With the economy still struggling, consumers are having a hard time paying off their credit card debt. Some have ceased making payments to credit card companies all together and have been ignoring collection calls. Law suits are filed against these consumers, and when a judgment is issued, unless a bankruptcy is filed, a creditor will most likely (sooner or later) obtain their money along with interest, costs and attorney fees.
If you are in this position, you should attempt to settle your debt with your creditors to the best of your ability without going to court. There are a few things you should take into account when attempting to negotiate the reduction of your credit card debt. If a creditor obtains a judgment, and is successful in garnishing your wages, for example, there will be nothing (short of bankruptcy) that will persuade the creditor to cease the garnishment. Therefore, it is better to settle the debt when you still have some bargaining power. Creditors are usually willing to settle for a fraction of the total you owe.
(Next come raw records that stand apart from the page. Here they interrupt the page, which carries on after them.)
-- ==== Sys2Proof/Word.lean ====
section
/-!
DEFINITION. The word types of the module (R7, R12) and their plainest arithmetic.
-/

namespace Sys2Proof

/-- A control-space register: 64 bits (R12). -/
abbrev Word := BitVec 64

/-- A byte (R7). -/
abbrev Byte := BitVec 8

/-- A module physical address: 48 bits (R171). -/
abbrev Addr := BitVec 48

end Sys2Proof
end

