/-- One request-table entry (Table 7.1) with what the serving block keeps of it beside the table. -/
structure Req where
  st : ReqState := .free
  gsusp : Bool := false
  cancel : Bool := false
  widened : Bool := false
  penFull : Bool := false
  tenant : Nat := 0
  svc : Nat := 0
  priority : Nat := 0
  draft : Nat := 0
  collection : Nat := 0
  deadline : Nat := 0
  seed : Nat := 0
  committed : Nat := 0
  promptEnd : Nat := 0
  limit : Nat := 0
  /-- PREFIX as the entry shows it -/
  handle : Nat := 0
  pageList : Nat := 0
  pages : Nat := 0
  penList : Nat := 0
  penLen : Nat := 0
  out : Nat := 0
  prov : Nat := 0
  /-- POOL: pool of the decode load -/
  pool : Nat := 0
  param : Nat := 0
  ph : ReqPhase := .none
  /-- the SUBMIT that its completion answers -/
  cmd : Option Nat := none
  /-- CANCEL commands that wait for it to enter DRAINING -/
  cancels : List Nat := []
  /-- a PARK that waits -/
  parkCmd : Option Nat := none
  /-- REG_PREFIX with G = 0 -/
  reg : Bool := false
  /-- prompt tokens L and the prompt's address -/
  prompt : Nat := 0
  promptAt : Nat := 0
  /-- index of the prefix it uses, and that prefix's whole pages -/
  pfx : Option Nat := none
  /-- batch slot on its decode load; with it the request holds its frames in the decode pool (R258) -/
  slot : Option Nat := none
  /-- the load and the pool of its prefill -/
  preLoad : Nat := 0
  prePool : Nat := 0
  /-- private frames: in the decode pool, the prefill pool and the park copy, in page order -/
  frames : List Nat := []
  preFrames : List Nat := []
  parkFrames : List Nat := []
  loc : PageLoc := .none
  /-- admitted as a deadline request before the last write that lowered the guarantee code (R406) -/
  oldCode : Bool := false
  /-- order of admission -/
  stamp : Nat := 0
  /-- pb of R259 in units of `boundUnit` -/
  pb : Nat := 0
  /-- drafts proposed with the last committed record (R274) -/
  proposed : List Nat := []
  /-- drafts of the step in progress -/
  drafts : List Nat := []
  /-- positions of the step whose records are still to come -/
  due : List Nat := []
  /-- tokens drawn in the step and not yet committed: token, LOGPROB -/
  drawn : List (Nat × Nat) := []
  /-- the step's tokens are committed -/
  decided : Bool := false
  /-- a list was not sufficient: the request joins the widened head command (R269) -/
  wide : Bool := false
  /-- how the request ends once DRAINING: state, status code -/
  endSt : ReqState := .free
  endStatus : Nat := 0
  deriving DecidableEq, Repr

/-- The resident copy of a prefix in one pool (R256). -/
structure PfxHome where
  pool : Nat := 0
  users : Nat := 0
  frames : List Nat := []
  deriving DecidableEq, Repr

/-- One prefix-table entry (Table 7.4). -/
structure Pfx where
  st : PfxState := .free
  tenant : Nat := 0
  svc : Nat := 0
  /-- generation, 18 bits -/
  gen : Nat := 0
  length : Nat := 0
  refs : Nat := 0
  pageList : Nat := 0
  pages : Nat := 0
  /-- park frames in page order -/
  frames : List Nat := []
  homes : List PfxHome := []
  deriving DecidableEq, Repr

/-- The three commands of a step (R263). -/
inductive SrvPhase where
  | decode
  | head
  | wide
  deriving DecidableEq, Repr

/-- A step in progress (R263), or a request's first draw. -/
structure SrvStep where
  svc : Nat := 0
  reqs : List Nat := []
  ph : SrvPhase := .decode
  /-- the command in progress; `none` when it has ended and records are still to come -/
  cmd : Option Nat := none
  deriving DecidableEq, Repr

/-- One sampler: its state and the request whose record it holds. -/
structure Smp where
  st : SmpState := .idle
  req : Option Nat := none
  deriving DecidableEq, Repr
Prior to your negotiations however, there are numerous points you should consider. One important aspect is assessing the chances that the creditor will actually pursue you and file an action against you. Therefore, the total amount of debt you owe to that creditor is an important consideration. The less you owe, the less the chance that the creditor will pursue you in court if you do not reach an agreement with them. If the amount of debt is under $3,000 for example, you should try to settle the debt for $2,000 or possibly even $1,500. Depending on the creditor, it may be cheaper for the creditor to settle with you for this number than to take on more expenditures to pursue you in court. You should also take into account factors such as whether your debt was assigned, your occupation and potential for earning in the future (since judgments are good for a long time, especially if properly renewed), and whether you have valuable assets (or may have valuable assets in the future).
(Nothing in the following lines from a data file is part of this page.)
/-- Exhibit loads (chapter 04). -/
structure Exh where
  /-- load handles 0 to 15 -/
  loads : Tab Load := []
  /-- verified-image entries 0 to 31 (R148) -/
  imgs : Tab ImgEntry := []
  /-- split groups 0 to 3 -/
  splits : Tab SplitSt := []
  /-- age order of verified-image entries -/
  stamp : Nat := 0
  /-- sites of a bay that have switched in the present replacement, by bay -/
  wdogWait : Tab Nat := []
  deriving DecidableEq, Repr

/-- Docents, itinerary queues, moves and pools (chapters 05, 06). -/
structure Mov where
  /-- docents 0 to 63 -/
  docs : Tab DocState := []
  /-- itinerary queues 0 to 63 -/
  iqs : Tab Iq := []
  /-- moves in flight, by number -/
  moves : Tab (Option Move) := []
  /-- number of the next move -/
  nextMove : Nat := 0
  /-- runs of units held in the pools (R206) -/
  allocs : List Alloc := []
  /-- consecutive unfinished calibration windows (R189), T2 stacks 0 to 7, T3 channels 16 to 31 -/
  calMiss : Tab Nat := []
  deriving DecidableEq, Repr

/-- Shared-port arbiters (chapter 06). -/
structure Arbs where
  /-- arbiters 0 to 305 -/
  arbs : Tab Arb := []
  /-- requesters, arbiter × 128 + requester -/
  reqs : Tab ArbReq := []
  deriving DecidableEq, Repr

/-- The serving block and the samplers (chapter 07). -/
structure Srv where
  /-- state of the serving block (SRV_CTL) -/
  st : UnitState := .off
  /-- request-table entries 0 to 16,383 -/
  reqs : Tab Req := []
  /-- prefix-table entries 0 to 12,287 -/
  pfxs : Tab Pfx := []
  /-- steps in progress: key h = the step of decode load h, key 16 + i = the first draw of request i -/
  steps : Tab (Option SrvStep) := []
  /-- copies that each service pins (R244) -/
  pins : Tab (List Nat) := []
  /-- order of admission -/
  stamp : Nat := 0
  /-- samplers 0 to 3 -/
  smps : Tab Smp := []
  deriving DecidableEq, Repr

/-- Queue pairs, scanner, commands (chapter 08). -/
structure Que where
  /-- pairs 0 to 1,023 -/
  pairs : Tab Pair := []
  /-- intake of each tenant, oldest first -/
  intakes : Tab (List Intake) := []
  /-- commands taken and not completed, by number -/
  cmds : Tab (Option Cmd) := []
  /-- number of the next command -/
  nextCmd : Nat := 0
  /-- queue scanner state -/
  scanner : UnitState := .off
  /-- module time at which the present rotation began -/
  rotStart : Nat := 0
  /-- pair visited last -/
  rotLast : Nat := 0
  /-- UCIe modules in service, bit each -/
  ucieUp : Nat := 0
  /-- UCIe modules on repaired lanes -/
  ucieRep : Nat := 0
  /-- UCIe has trained (step 8) -/
  ucieOn : Bool := false
  deriving DecidableEq, Repr

/-- Tenants, slice sets, scan store (chapter 08). -/
structure Tens where
  /-- tenants 0 to 63 -/
  tenants : Tab Tenant := []
  /-- engine time of each tenant not yet counted, in thousandths of an A-cell cycle (R310) -/
  engFrac : Tab Nat := []
  /-- slice sets 0 to 3 -/
  slices : Tab SliceSet := []
  /-- the scan store: 64-bit words by offset ÷ 8 within the bay (R322) -/
  scanStore : Tab Word := []
  /-- bay of the stored scan -/
  scanBay : Option Nat := none
  /-- 0 idle, 1 scanning out, 2 scanning in -/
  scanDir : Nat := 0
  /-- bays whose scan waits for a command boundary or a check (R321, R387) -/
  scanWant : List Nat := []
  deriving DecidableEq, Repr

/-- Halt, hold and condition checks (chapter 10). -/
structure Integ where
  /-- HALT_CAUSE; 0 = not halted -/
  halt : Nat := 0
  /-- the hold is in effect (R380) -/
  holdOn : Bool := false
  /-- condition check of each bay -/
  chks : Tab Chk := []
  deriving DecidableEq, Repr

/-- The incident log (chapter 14). -/
structure Log where
  /-- SEQ that the next incident takes -/
  wr : Nat := 0
  /-- LOST -/
  lost : Nat := 0
  /-- incidents waiting, oldest first (R482) -/
  intake : List Incident := []
  /-- slots 0 to 4,095 -/
  slots : Tab (Option Incident) := []
  /-- the read latch (LOG_RD_SEL) -/
  latch : Option Incident := none
  /-- less than 100 µs since the last IBI (R485) -/
  ibiHold : Bool := false
  /-- highest class held back -/
  ibiWait : Option Nat := none
  deriving DecidableEq, Repr
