/-- A mismatch that the hardware found, or the armed injection if its unit works now (R95, R98). -/
def checkUnits (k : Nat) (units : List Nat) (found : Option Nat) : Act :=
  .dyn fun s =>
    let inj := (s.acell k).inj
    .seq
      (match inj with
        | some u => when' (units.contains u) (seqs [residueFault k u true,
            modAcell k (fun a => { a with inj := none, chainBad := true })])
        | none => .nop)
      (withSome found (fun u => .seq (residueFault k u false) (modAcell k (fun a => { a with chainBad := true }))))

/-- The chain is over: its poison, its held operands and its count go. -/
def closeChain (k : Nat) : Act :=
  modAcell k (fun a => { a with chainOpen := false, chainLen := 0, chainTiles := 0, chainBad := false, poison := [], heldOps := [], piece := 0 })

/-- The tile step is done: one more tile completed (R138), and the next step word. -/
def tileDone (k : Nat) : Act := .seq (modAcell k (fun a => { a with tile := none, tiles := a.tiles + 1 })) (nextStep k)

/-- The K-tile would carry the chain beyond its declared length: TILE_OVERFLOW (R70, R126). -/
def chainOverflow (k : Nat) : Act :=
  .dyn fun s => .seq (aclFault k unitCHAIN 9 false .tileOverflow)
    (withSome (s.siteLoad k) (fun h => endWith h rankOVERFLOW))

/-- Held tokens as numbers: poison at bit 512. -/
def packHeld (ts : List (Nat × Bool)) : List Nat := ts.map (fun (p, q) => p + 2 ^ 512 * b2n q)
def unpackHeld (ts : List Nat) : List (Nat × Bool) := ts.map (fun x => (x % 2 ^ 512, x.testBit 512))

/-- One whole tile that is not TALL or WIDE (R56, R66 to R79). -/
def tileWhole (k w : Nat) (c : TileCfg) (found : Option Nat) : Act :=
  .dyn fun s =>
    let a := s.acell k
    let rs := tileReads c a w
    let ts := s.readAll k rs []
    let pin := decide (tiPin w ≠ selNone)
    let o := if pin then 1 else 0
    let sa := sideOf c.fa c.smA c.m c.kk (lget [] ts o) (lget [] ts (o + 2))
    let sb := sideOf c.fb c.smB c.n c.kk (lget [] ts (o + 1)) (lget [] ts (o + 3))
    let fresh := pin || !a.chainOpen
    let final := decide (tiOut w ≠ selNone)
    let pins := if pin then (elemsOf (if fmtIs16 c.fa then fFP32 else fPARTIAL) (lget [] ts 0)).take (c.m * c.n) else []
    if c.chain < (if fresh then 0 else a.chainLen) + c.kk then chainOverflow k
    else seqs [
      dropReads k rs,
      when' fresh (seqs [
        closeChain k,
        each ((List.range (c.m * c.n)).map (accKey k a.bank)) (fun key =>
          .seq (.upd (.acc key {})) (.upd (.run16At key 0))),
        each ((List.range pins.length).zip pins) (fun (e, (v, _)) =>
          if fmtIs16 c.fa then .upd (.run16At (accKey k a.bank e) v)
          else .upd (.acc (accKey k a.bank e) (accFromPartial v)))]),
      macTile k c sa sb,
      checkUnits k (tileUnits c a (final && !tiPout w)) found,
      modAcell k (fun x => { x with
        chainOpen := true, chainLen := x.chainLen + c.kk, chainTiles := x.chainTiles + 1,
        poison := dedup (x.poison ++ badEntries sa sb
          ++ ((List.range pins.length).zip pins).filterMap (fun (e, (_, q)) => if q then some e else none)) }),
      when' final (.seq (tileOut k c (tiOut w) (tiPout w) sa sb (c.m * c.n)) (closeChain k)),
      tileDone k]

/-- The held operand of one K-tile of a TALL or WIDE chain arrives (R121). -/
def tileHold (k w : Nat) (c : TileCfg) : Act :=
  .dyn fun s =>
    let a := s.acell k
    let rs := tileReads c a w
    let ts := s.readAll k rs []
    if c.chain < a.chainLen + c.kk then chainOverflow k
    else seqs [
      dropReads k rs,
      modAcell k (fun x => { x with
        chainOpen := true, chainLen := x.chainLen + c.kk, chainTiles := x.chainTiles + 1,
        heldOps := x.heldOps ++ [packHeld (lget [] ts 0), packHeld (lget [] ts 1)],
        piece := if tiOut w = selNone then 0 else 1 }),
      when' (decide (tiOut w = selNone)) (tileDone k)]
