/-- FAB_WR (R101, R104, R106, R110, R117, R118). -/
def execFabWr (site : Site) (gen : Fin 2) (found : Found) (s : State) : Host.Outcome State Fault Refusal :=
  .next (run (fabWrA (siteKey site) gen.val found) s)

/-! ### T1_RD and T1_WR (R107 to R110, R115, R117, R196) -/

/-- The copy that a T1 program is bound to: its index and descriptor. -/
def State.bound (s : State) (x : GenCtx) : Option (Nat × Obj) :=
  match lget none (s.load x.load).binds (agObj x.p) with
  | some i => (s.obj i).map (fun o => (i, o))
  | none => none

/-- First byte and length of the S-cell's share of the bound copy (R196); no share outside the spread. -/
def State.shareOf (s : State) (x : GenCtx) : Option (Nat × Nat) :=
  match s.bound x with
  | some (_, o) =>
    if o.tier = 1 ∧ o.bays ≠ 0 then
      (spreadPlace o.bays o.rowLo o.rowHi (keyVault x.k)).map (fun p => (keyVault x.k * vaultBytes + o.addr, o.share p))
    else none
  | none => none

/-- The strides' part of the T1 address at the generator's point (R111). -/
def walkSum (x : GenCtx) : Int :=
  ((List.range 6).map (fun l => ((lget 0 x.idx l : Nat) : Int) * agT1Stride x.p l)).foldl (· + ·) 0

/-- T1 byte address at the generator's point (R111, R196). -/
def State.t1Addr (s : State) (x : GenCtx) : Int :=
  (match s.bound x with
    | some (_, o) => ((keyVault x.k * vaultBytes + o.addr : Nat) : Int)
    | none => 0) + walkSum x

/-- Bytes of one token in T1: 48 for 6-bit elements, packed densely, else 64 (R107). -/
def t1TokenBytes (f : Nat) : Nat := if fmtBits f = 6 then 48 else 64

/-- The beats that hold some byte of a list of byte addresses, rising. -/
def beatsOf (as : List Int) : List Int := dedup (as.map (fun a => a / 32 * 32))

/-- The first beat outside the share (R126, R196). -/
def overShare (share : Option (Nat × Nat)) (beats : List Int) : Option Int :=
  beats.find? (fun a => match share with
    | some (b, n) => decide (a < (b : Int)) || decide (((b + n : Nat) : Int) < a + 32)
    | none => true)

/-- An uncorrectable beat found by the vertical port: one incident, in the S-cell's block; the T1 controller records
it too (R108, R178). -/
def portBad (k a : Nat) : Act :=
  seqs [
    sclFault k 2 sclVPORTUE 1 a .B false 0xFF,
    tierRecord .t1 agT1Vport a false,
    orReg rT1C_ERR 2,
    siteCause k rankECC]

/-- Bytes of a scale of a copy: the object offset of the scale of the block at a tensor index (R195, Table 5.8). -/
def Obj.scaleOff (o : Obj) (idx : Nat → Nat) : Nat :=
  let e0 := lget 0 o.ext 0
  let rows := (List.range o.rank).drop 1
  let row := rows.reverse.foldl (fun a d => a * lget 0 o.ext d + idx d) 0
  let nRows := (rows.map (fun d => lget 0 o.ext d)).foldl (· * ·) 1
  let rowBytes := cdiv (e0 * fmtBits o.fmt) 8
  if o.scale = 2 then row * roundUp (rowBytes + cdiv e0 32) 64 + rowBytes + idx 0 / 32
  else cdiv (nRows * e0 * fmtBits o.fmt) 8 + row * cdiv e0 32 + idx 0 / 32

/-- Addresses of the 64 bytes of scale token `t`, with their validity (assumption log 31). -/
def State.scaleAddrs (s : State) (x : GenCtx) (t : Nat) : List (Int × Bool) :=
  (s.scaleBlocks x t).map (fun (i, b, v) =>
    match s.bound x with
    | some (_, o) =>
      let idx (d : Nat) : Nat := (walkIdx x.p i d).toNat + (if d = 0 then 32 * b else 0)
      ((o.phys (o.scaleOff idx) : Int), v)
    | none => (0, v))

/-- Bytes of a spread copy's place `p` among the copy's first `n` bytes. -/
def Obj.ownBelow (o : Obj) (p n : Nat) : Nat := Obj.share { o with size := n } p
Thus, a creditor may decide to pursue you in court if they believe that after they get a judgment against you, they have a good chance of enforcing it and recovering their money plus fees, interests, and costs. As such, they may be able to garnish your wages, lien your property, or levy your (and your spouses) bank accounts. Sometimes, they may also go after your vehicles or other valuable property you own or that should be coming to you. Therefore, once you receive a Notice of Authorization to File Suit, you should either hire an attorney to negotiate on your behalf, or contact the creditor directly to see if you can reach a settlement before a case is filed.
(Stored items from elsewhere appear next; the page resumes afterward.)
-- ==== Sys2Proof/Machine/ImageCheck.lean ====
section
/-!
DEFINITION. The exhibit image and its checks (R131 to R146, R148, R513 to R518, Table 4.8): which image the loader
refuses, with which reason at which offset, and what it keeps of one it accepts.
-/

namespace Sys2Proof.Machine

/-! ### Layout (R131, Tables 4.1 to 4.5) -/

def imImageBytes (b : List Byte) : Nat := leAt b 0x08 8
def imDigest (b : List Byte) : List Byte := byteSlice b 0x10 32
def imBays (b : List Byte) : Nat := leAt b 0x30 1
def imSeam (b : List Byte) : Nat := leAt b 0x31 1
def imPlace (b : List Byte) : Nat := leAt b 0x32 1
def imKind (b : List Byte) : Nat := leAt b 0x33 1
def imCollection (b : List Byte) : Nat := leAt b 0x34 4
def imWdog (b : List Byte) : Nat := leAt b 0x38 2
def imSecType (b : List Byte) (i : Nat) : Nat := leAt b (0x40 + 16 * i) 2
def imSecBytes (b : List Byte) (i : Nat) : Nat := leAt b (0x40 + 16 * i + 4) 4
def imSecOff (b : List Byte) (i : Nat) : Nat := leAt b (0x40 + 16 * i + 8) 8
/-- The bytes of section `i`. -/
def imSection (b : List Byte) (i : Nat) : List Byte := byteSlice b (imSecOff b i) (imSecBytes b i)

/-- Placard fields (Table 4.3). -/
def plClkRef (p : List Byte) : Nat := leAt p 0 1
def plReserve (p : List Byte) : Nat := leAt p 1 1
def plTileCyc (p : List Byte) : Nat := leAt p 4 4
def plSegCyc (p : List Byte) : Nat := leAt p 8 4
def plSwitchCyc (p : List Byte) : Nat := leAt p 0xC 4
def plCmdCyc (p : List Byte) : Nat := leAt p 0x10 8
def plCmdNs (p : List Byte) : Nat := leAt p 0x18 8
def plPosCyc (p : List Byte) : Nat := leAt p 0x20 4
def plPosNs (p : List Byte) : Nat := leAt p 0x24 4
def plPos2Cyc (p : List Byte) : Nat := leAt p 0x28 4
def plTokCyc (p : List Byte) : Nat := leAt p 0x2C 4
def plTokNs (p : List Byte) : Nat := leAt p 0x30 4
def plSpecCyc (p : List Byte) : Nat := leAt p 0x34 4
def plSpecNs (p : List Byte) : Nat := leAt p 0x38 4
def plRemoteNs (p : List Byte) : Nat := leAt p 0x40 8
def plMcastNs (p : List Byte) : Nat := leAt p 0x48 8

/-- A list cut into records of `n` items, with the offset of each. -/
def records {α : Type} (n : Nat) : Nat → Nat → List α → List (Nat × List α)
  | 0, _, _ => []
  | k + 1, off, xs => if xs = [] then [] else (off, xs.take n) :: records n k (off + n) (xs.drop n)

/-- The records of section `i`, `n` bytes each, with their offsets in the image. -/
def imRecords (b : List Byte) (i n : Nat) : List (Nat × List Byte) :=
  records n (imSecBytes b i / n + 1) (imSecOff b i) (imSection b i)

/-- Mark record fields (Table 4.5). -/
def mkNumber (r : List Byte) : Nat := leAt r 0 2
def mkBay (r : List Byte) : Nat := leAt r 2 1
def mkAcc (r : List Byte) : Bool := decide (leAt r 3 1 = 1)
def mkTileAt (r : List Byte) : Nat := leAt r 4 4
def mkRings (r : List Byte) : Nat := leAt r 8 1
def mkSaveB (r : List Byte) : Nat := leAt r 10 6

/-! ### Placement (R133) -/

/-- First bays at which an exhibit may stand. -/
def firstBays (n seam plc : Nat) : List Nat :=
  if n = 0 ∨ 16 < n ∨ n ≤ seam then []
  else (List.range (17 - n)).filter (fun f =>
    let last := f + n - 1
    (decide (seam ≠ 0) || decide (8 ≤ f) || decide (last < 8)) && (decide (seam = 0) || decide (f + seam = 8))
      && (!plc.testBit 0 || decide (f = 0)) && (!plc.testBit 1 || decide (last = 15)))

/-! ### Checks of one configuration token's content -/

/-- Content bits of a section of a block: token SEQ 1 follows token SEQ 0 (R143). -/
def contentOf : List Nat → Nat
  | [] => 0
  | c :: cs => c + 2 ^ 448 * contentOf cs

/-- The generators' programs of a block, for the checks of its rings. -/
def genWrites (p : Option Nat) : Bool :=
  match p with
  | some p => decide (agMode p = modeFABWR) || decide (agMode p = modeT1RD)
  | none => false

/-- Reasons to refuse a ring table (R105, R142); `gens` are the programs of its cell. -/
def ringFaults (c : Nat) (gens : List (Option Nat)) : List Nat :=
  let rs := (List.range 8).filterMap (fun e => (ringOf (ringWord c e)).map (fun r => (e, r)))
  let writing (r : Ring) : Bool := decide (2 ≤ r.producer) || genWrites (lget none gens r.producer)
  (if rs.any (fun (e, _) => decide (bits 20 0 (ringWord c e) ≠ 0)) then [0x08] else [])
    ++ (if rs.any (fun (_, r) => decide (6144 < r.base + r.size)
          || (decide (r.producer = 3) != decide (r.consumers = 0)) || decide (2 < popCount 3 r.consumers))
        then [0x09] else [])
    ++ (if rs.any (fun (e, a) => rs.any (fun (f, b) => decide (e < f) && decide (a.base < b.base + b.size)
          && decide (b.base < a.base + a.size) && (writing a || writing b))) then [0x09] else [])

/-- Reasons to refuse a generator program (R110, R111, R113, R118, R143); `ring` is the ring table of its cell. -/
def genFaults (p ring : Nat) : List Nat :=
  let f := agFmt p
  let e := fmtPer f
  let used := (List.range 6).filter (fun l => decide (agCount p l ≠ 0) || agRuntime p l)
  let rt := used.filter (fun l => agRuntime p l)
  (if decide (p / 2 ^ 785 ≠ 0) || decide (fPARTIAL < f) || (List.range 6).any (fun l => decide (agDim p l = 6)) then [0x08]
   else [])
    ++ (if decide (agTileLvl p = 0) || decide (agTileLvl p = 7) || (ringOf (ringWord ring (agRing p))).isNone
          || decide (agOrigin p 0 % (e : Int) ≠ 0)
          || used.any (fun l => decide (agDim p l = 0) && decide (agStep p l % e ≠ 0))
          || !noDup (rt.map (fun l => agDim p l))
          || rt.any (fun l => decide (agDim p l = 7) || decide (l < agTileLvl p) || decide (agStep p l = 0))
          || (agScales p && !fmtIsMx f)
        then [0x0A] else [])

/-- Reasons to refuse a route table (R19, R20, R141); `ring` is the ring table of an S-cell site. -/
def routeFaults (c : Nat) (isA : Bool) (ring : Nat) : List Nat :=
  let ws := ((List.range 16).map (routeSlot c)).filter rsValid
  let spillOk (sp : Nat) : Bool := decide (sp = 15) || (!isA && decide (sp < 8) &&
    (match ringOf (ringWord ring sp) with
      | some r => decide (r.producer = 3)
      | none => false))
  let ins := ws.map (fun w => rsIn w * 64 + rsStream w)
  let outs := ws.flatMap (fun w => (bitsOn 9 (rsOut w)).map (fun o => o * 64 + rsStream w))
  (if decide (c / 2 ^ 384 ≠ 0) || ws.any (fun w => decide (8 < rsIn w)) then [0x08] else [])
    ++ (if ws.any (fun w => decide (rsStream w = 63) || decide (rsOut w = 0) || !spillOk (rsSpill w)) || !noDup ins || !noDup outs
        then [0x06] else [])

/-- The class of an operand pair of Table 2.1: 1 = MX, 2 = integer, 3 = 16-bit (R58). -/
def pairClass (a b : Nat) : Option Nat :=
  if fmtIsMx a && fmtIsMx b then some 1
  else if fmtIsInt a && fmtIsInt b then some 2
  else if fmtIs16 a && decide (a = b) then some 3
  else none

/-- Output formats of Table 4.11. -/
def outAllowed (cls fo : Nat) : Bool :=
  decide (fo = fFP32) || decide (fo = fBF16) ||
    (match cls with
      | 1 => decide (fo = fPARTIAL)
      | 2 => decide (fo = fINT32) || decide (fo = fPARTIAL)
      | _ => decide (fo = fFP16))

/-- Operand-buffer bytes of one tile's operand with its scales (R123, Table 3.4; assumption log 33). -/
def operandBytes (f sm rows k : Nat) : Nat :=
  64 * cdiv (rows * k) (fmtPer f)
    + (if fmtIsMx f then rows * k / 32 else if fmtIsInt f then (if sm = 0 then 4 else 4 * rows) else 0)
The creditor should save money if you reach a settlement before an action is filed, and your cooperation may allow the creditor to be more flexible with their numbers. Once the creditor files an action against you, however, settlement negotiations may get more complicated. Assuming you want to settle for less than what you owed, you should keep in mind that the creditor's numbers for settlement may increase because now its costs for collection have increased. However, this is also a case-by-case situation. In some cases, the creditor may actually be willing to settle with you for a lesser amount after they filed a law suit in order to avoid being involved in messy and expensive litigation. This is even more likely if the creditor has reason to believe that a judgment against you may be futile or difficult to enforce, and thus may be willing to settle with you at this point to ensure they get something on your account.
However, if the numbers at stake are high, and the chances for a judgment against you are pretty good (as well as a high likelihood of a successful enforcement of the judgment) the creditor may be more inclined to continue litigating instead of settling with you, and seek to recover all of its costs and fees from you in your judgment.
In conclusion, if you understand how collection works, you may be able to settle for a good low amount with the creditor. If you are in this situation and are looking for an attorney to negotiate your debt(s) with a creditor for a reasonable fee, please contact my office.
DISCLAIMER: The information in this post should not be construed as legal advice. Every case is different and results vary based on the facts of each case. The above information is intended to provide general information about debt settlement.
Monday, December 13, 2010
Tuesday, March 23, 2010
Premarital Agreements: What to Know
California is a Community Property state. This means that there is a presumption that all assets- with few exceptions- acquired during marriage are Community Property. This means that the "Community" owns these assets 50/50. Absent a showing of an agreement between the parties (via a prenup or during marriage), or if title to the asset/property is taken in a form that overcomes the Community Property presumption, the burden of proof that a particular asset is Separate Property is on the party so contending.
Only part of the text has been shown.